### Task input

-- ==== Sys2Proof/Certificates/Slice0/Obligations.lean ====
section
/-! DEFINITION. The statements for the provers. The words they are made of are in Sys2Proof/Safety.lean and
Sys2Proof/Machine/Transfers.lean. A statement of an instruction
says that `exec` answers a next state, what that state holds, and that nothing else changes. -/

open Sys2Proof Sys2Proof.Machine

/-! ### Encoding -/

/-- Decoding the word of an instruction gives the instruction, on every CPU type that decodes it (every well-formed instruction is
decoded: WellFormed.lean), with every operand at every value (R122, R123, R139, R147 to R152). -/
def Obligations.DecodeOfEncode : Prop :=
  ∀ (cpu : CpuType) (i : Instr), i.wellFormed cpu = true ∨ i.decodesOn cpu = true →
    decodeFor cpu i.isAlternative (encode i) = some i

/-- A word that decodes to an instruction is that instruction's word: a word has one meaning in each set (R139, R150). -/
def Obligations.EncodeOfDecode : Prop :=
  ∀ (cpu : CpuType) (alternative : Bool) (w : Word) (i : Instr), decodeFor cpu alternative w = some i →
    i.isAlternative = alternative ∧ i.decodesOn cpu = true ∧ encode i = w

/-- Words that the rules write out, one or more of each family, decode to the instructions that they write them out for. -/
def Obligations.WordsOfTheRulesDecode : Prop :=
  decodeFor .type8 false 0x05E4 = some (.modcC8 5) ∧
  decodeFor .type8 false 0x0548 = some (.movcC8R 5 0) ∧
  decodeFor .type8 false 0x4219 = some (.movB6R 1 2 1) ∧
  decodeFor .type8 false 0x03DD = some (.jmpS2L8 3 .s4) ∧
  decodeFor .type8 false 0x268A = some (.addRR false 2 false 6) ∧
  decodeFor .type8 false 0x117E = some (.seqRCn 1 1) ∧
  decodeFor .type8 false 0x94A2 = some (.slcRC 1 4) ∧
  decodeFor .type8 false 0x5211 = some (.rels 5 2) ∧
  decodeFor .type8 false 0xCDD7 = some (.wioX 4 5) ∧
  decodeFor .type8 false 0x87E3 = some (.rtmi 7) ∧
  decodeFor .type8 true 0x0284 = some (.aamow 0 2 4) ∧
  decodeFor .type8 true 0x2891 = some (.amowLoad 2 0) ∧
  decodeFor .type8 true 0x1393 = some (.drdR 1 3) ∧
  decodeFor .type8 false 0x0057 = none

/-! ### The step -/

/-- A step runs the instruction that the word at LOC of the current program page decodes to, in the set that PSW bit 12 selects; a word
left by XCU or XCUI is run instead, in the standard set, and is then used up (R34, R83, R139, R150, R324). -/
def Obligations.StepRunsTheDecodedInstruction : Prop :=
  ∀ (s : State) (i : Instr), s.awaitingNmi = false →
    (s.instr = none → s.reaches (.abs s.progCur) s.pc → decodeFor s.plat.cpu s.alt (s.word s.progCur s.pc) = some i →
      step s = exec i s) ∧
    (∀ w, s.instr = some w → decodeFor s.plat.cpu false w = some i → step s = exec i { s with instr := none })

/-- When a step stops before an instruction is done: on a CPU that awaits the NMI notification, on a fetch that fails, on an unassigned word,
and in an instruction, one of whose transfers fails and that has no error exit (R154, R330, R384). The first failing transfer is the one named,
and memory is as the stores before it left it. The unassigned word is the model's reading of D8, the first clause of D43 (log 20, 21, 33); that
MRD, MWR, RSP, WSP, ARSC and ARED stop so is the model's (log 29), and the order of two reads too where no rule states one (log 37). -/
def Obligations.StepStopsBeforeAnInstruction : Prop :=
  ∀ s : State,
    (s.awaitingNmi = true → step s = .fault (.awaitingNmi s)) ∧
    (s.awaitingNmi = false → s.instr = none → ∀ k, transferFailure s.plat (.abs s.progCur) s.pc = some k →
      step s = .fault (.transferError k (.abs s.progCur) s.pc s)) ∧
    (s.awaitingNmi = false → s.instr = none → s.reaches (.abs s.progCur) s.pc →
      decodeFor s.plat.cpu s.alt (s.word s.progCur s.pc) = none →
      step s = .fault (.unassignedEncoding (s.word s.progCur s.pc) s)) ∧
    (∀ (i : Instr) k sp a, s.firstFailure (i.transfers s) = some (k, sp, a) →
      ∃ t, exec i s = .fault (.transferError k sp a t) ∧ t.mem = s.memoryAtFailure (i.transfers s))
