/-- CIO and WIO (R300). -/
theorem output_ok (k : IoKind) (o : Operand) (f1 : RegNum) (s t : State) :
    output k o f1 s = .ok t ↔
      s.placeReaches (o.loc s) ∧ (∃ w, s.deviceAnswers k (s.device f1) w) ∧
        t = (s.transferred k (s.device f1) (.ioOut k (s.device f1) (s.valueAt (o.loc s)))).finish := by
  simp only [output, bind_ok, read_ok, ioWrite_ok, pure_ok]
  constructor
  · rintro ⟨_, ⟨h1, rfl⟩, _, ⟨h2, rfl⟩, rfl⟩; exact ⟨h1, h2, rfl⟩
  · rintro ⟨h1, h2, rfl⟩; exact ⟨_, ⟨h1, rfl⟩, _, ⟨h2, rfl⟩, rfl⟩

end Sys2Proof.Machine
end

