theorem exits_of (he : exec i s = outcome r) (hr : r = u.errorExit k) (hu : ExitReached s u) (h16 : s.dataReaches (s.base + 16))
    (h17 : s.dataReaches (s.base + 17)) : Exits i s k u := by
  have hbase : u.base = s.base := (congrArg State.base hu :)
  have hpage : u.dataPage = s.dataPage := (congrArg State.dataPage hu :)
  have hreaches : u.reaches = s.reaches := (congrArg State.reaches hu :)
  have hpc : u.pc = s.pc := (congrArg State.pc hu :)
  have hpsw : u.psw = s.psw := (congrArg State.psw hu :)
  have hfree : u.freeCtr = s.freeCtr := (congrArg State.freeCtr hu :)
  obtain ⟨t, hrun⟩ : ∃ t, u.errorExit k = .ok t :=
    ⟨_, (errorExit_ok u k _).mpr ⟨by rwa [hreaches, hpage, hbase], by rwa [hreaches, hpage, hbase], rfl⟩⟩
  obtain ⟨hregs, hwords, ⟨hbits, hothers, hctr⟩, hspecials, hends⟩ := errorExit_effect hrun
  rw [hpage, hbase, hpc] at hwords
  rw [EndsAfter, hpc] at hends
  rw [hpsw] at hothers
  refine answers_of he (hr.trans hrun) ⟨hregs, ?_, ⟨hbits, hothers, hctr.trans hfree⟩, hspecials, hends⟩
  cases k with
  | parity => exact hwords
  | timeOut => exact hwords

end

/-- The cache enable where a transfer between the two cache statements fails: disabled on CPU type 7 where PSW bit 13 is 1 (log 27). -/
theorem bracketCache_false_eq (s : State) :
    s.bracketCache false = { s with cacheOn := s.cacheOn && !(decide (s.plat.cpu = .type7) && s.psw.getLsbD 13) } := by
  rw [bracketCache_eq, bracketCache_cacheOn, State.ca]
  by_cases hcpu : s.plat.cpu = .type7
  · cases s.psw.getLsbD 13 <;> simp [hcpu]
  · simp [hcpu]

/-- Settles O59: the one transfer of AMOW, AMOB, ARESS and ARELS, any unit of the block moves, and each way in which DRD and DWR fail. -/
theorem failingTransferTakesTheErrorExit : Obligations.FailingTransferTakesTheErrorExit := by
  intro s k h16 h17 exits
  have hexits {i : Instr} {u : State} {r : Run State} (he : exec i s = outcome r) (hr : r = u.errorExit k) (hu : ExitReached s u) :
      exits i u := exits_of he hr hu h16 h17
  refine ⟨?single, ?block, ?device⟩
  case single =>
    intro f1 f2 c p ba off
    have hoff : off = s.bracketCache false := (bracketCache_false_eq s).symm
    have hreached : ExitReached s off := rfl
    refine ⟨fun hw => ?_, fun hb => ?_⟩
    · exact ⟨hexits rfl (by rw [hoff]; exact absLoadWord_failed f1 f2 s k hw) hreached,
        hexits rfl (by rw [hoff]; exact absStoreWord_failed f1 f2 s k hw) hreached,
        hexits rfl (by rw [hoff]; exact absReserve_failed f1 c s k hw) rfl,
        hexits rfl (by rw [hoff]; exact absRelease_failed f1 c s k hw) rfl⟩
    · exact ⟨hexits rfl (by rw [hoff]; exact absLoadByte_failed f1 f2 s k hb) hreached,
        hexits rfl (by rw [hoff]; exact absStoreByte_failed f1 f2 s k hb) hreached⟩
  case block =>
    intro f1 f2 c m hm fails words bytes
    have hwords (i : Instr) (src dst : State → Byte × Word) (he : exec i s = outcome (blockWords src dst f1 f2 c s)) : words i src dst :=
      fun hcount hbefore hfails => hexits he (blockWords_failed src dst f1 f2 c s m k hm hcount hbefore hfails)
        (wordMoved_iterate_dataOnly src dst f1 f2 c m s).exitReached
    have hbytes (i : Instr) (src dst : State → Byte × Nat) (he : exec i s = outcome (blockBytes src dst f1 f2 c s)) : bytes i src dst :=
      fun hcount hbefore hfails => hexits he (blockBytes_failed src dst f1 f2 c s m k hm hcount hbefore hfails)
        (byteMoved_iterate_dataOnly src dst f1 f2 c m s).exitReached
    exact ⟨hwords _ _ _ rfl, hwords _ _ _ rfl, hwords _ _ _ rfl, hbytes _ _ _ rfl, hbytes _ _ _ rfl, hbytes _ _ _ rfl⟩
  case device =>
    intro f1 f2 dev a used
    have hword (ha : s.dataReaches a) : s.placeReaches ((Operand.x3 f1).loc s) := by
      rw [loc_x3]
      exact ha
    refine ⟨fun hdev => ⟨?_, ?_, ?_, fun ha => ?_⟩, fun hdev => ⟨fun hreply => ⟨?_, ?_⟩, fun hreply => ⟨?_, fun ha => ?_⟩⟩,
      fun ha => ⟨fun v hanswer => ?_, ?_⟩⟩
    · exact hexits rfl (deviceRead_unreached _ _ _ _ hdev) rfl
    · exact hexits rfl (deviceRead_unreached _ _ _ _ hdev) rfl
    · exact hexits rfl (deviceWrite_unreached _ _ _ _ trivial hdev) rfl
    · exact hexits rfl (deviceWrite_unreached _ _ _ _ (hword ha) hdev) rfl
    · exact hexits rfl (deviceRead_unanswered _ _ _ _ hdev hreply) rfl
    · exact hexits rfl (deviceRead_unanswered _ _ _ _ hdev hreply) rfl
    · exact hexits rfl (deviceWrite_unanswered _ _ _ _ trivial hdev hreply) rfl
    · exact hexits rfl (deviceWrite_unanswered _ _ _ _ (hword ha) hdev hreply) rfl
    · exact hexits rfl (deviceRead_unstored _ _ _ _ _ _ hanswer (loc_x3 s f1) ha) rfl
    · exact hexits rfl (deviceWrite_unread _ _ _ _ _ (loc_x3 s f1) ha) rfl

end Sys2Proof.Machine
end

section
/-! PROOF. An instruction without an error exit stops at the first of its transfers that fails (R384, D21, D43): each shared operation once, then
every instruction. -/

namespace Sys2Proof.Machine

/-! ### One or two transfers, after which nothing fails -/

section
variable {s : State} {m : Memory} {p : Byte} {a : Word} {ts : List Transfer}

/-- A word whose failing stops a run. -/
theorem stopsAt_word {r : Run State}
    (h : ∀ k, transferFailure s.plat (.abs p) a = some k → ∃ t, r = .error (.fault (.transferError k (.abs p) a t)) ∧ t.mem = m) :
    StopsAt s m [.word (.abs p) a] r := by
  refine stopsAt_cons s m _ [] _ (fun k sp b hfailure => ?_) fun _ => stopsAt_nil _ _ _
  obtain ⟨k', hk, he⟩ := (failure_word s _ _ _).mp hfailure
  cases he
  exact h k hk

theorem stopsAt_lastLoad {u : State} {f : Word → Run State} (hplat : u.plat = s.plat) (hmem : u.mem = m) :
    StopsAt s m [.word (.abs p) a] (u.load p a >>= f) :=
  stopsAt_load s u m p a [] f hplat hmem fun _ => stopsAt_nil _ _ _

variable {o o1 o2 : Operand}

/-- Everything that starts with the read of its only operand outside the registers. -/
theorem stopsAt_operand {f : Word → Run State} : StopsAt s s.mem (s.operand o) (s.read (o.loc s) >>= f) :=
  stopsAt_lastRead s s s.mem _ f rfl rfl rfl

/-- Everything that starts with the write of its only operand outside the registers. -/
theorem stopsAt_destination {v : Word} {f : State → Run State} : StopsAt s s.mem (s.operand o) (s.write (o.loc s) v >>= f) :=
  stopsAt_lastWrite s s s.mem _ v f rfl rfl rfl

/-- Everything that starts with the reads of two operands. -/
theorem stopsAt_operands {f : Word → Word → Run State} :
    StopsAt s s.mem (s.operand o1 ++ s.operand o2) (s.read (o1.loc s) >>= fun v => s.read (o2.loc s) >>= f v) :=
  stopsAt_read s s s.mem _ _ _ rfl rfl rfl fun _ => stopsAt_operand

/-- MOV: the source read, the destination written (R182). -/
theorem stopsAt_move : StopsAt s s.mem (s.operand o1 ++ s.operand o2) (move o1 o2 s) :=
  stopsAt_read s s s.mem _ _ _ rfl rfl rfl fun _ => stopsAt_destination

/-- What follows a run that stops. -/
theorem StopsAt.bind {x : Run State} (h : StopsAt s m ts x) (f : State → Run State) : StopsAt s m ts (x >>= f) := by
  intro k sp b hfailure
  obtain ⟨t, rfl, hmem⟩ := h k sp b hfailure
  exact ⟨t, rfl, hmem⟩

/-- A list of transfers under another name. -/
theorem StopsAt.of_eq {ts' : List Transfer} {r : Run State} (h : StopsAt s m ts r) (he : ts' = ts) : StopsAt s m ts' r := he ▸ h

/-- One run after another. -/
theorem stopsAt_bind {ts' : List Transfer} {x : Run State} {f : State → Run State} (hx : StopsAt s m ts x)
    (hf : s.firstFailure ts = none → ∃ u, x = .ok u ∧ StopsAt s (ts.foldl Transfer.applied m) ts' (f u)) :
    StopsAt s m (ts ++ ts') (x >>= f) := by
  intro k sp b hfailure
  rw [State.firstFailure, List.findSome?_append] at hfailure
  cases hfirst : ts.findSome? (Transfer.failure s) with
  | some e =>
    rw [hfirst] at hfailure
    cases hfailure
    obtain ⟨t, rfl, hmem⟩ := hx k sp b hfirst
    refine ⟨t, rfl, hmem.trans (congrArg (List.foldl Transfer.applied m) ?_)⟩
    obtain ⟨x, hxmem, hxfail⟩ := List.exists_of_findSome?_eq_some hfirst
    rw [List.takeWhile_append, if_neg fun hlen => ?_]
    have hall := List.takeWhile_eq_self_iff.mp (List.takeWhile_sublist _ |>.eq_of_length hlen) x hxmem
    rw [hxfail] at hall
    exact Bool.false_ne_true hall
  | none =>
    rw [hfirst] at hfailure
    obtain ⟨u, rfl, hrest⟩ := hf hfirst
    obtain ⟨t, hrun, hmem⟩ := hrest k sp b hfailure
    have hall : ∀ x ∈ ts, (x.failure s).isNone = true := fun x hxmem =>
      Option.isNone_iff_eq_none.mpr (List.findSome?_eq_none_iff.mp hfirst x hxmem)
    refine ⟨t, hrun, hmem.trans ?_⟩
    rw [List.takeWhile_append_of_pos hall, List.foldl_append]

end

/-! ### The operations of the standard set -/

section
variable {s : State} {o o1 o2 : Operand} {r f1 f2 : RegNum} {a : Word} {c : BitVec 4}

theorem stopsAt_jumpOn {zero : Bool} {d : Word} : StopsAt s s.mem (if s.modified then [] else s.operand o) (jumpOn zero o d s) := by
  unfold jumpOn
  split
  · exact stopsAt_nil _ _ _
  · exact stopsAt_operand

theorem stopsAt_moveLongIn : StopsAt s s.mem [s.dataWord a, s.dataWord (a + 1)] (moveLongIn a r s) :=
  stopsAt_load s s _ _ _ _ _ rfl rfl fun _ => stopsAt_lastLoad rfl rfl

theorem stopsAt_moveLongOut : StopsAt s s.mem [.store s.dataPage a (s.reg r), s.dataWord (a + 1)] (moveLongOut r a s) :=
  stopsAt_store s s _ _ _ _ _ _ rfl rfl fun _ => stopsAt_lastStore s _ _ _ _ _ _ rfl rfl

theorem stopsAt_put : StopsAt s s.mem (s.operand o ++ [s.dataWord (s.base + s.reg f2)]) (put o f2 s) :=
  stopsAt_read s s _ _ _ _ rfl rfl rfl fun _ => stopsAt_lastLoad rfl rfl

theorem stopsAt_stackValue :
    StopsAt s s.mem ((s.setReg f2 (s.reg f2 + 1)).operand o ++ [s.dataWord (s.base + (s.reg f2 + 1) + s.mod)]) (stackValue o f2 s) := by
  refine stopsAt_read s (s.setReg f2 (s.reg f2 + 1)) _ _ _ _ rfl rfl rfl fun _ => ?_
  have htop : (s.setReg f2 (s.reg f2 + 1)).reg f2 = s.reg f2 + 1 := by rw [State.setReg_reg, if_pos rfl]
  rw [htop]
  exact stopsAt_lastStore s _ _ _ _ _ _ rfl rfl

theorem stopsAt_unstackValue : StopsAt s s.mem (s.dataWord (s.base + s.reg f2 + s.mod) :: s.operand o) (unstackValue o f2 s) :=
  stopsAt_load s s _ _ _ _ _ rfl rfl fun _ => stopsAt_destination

######

## Description of the task
Would you retype exactly the lines above, from the line with "intro s k h16 h17 exits" to the line with "intro f1 f2 c m hm fails words bytes", with both end lines kept and nothing more?

## The completed task
  intro s k h16 h17 exits
  have hexits {i : Instr} {u : State} {r : Run State} (he : exec i s = outcome r) (hr : r = u.errorExit k) (hu : ExitReached s u) :
      exits i u := exits_of he hr hu h16 h17
  refine ⟨?single, ?block, ?device⟩
  case single =>
    intro f1 f2 c p ba off
    have hoff : off = s.bracketCache false := (bracketCache_false_eq s).symm
    have hreached : ExitReached s off := rfl
    refine ⟨fun hw => ?_, fun hb => ?_⟩
    · exact ⟨hexits rfl (by rw [hoff]; exact absLoadWord_failed f1 f2 s k hw) hreached,
        hexits rfl (by rw [hoff]; exact absStoreWord_failed f1 f2 s k hw) hreached,
        hexits rfl (by rw [hoff]; exact absReserve_failed f1 c s k hw) rfl,
        hexits rfl (by rw [hoff]; exact absRelease_failed f1 c s k hw) rfl⟩
    · exact ⟨hexits rfl (by rw [hoff]; exact absLoadByte_failed f1 f2 s k hb) hreached,
        hexits rfl (by rw [hoff]; exact absStoreByte_failed f1 f2 s k hb) hreached⟩
  case block =>
    intro f1 f2 c m hm fails words bytes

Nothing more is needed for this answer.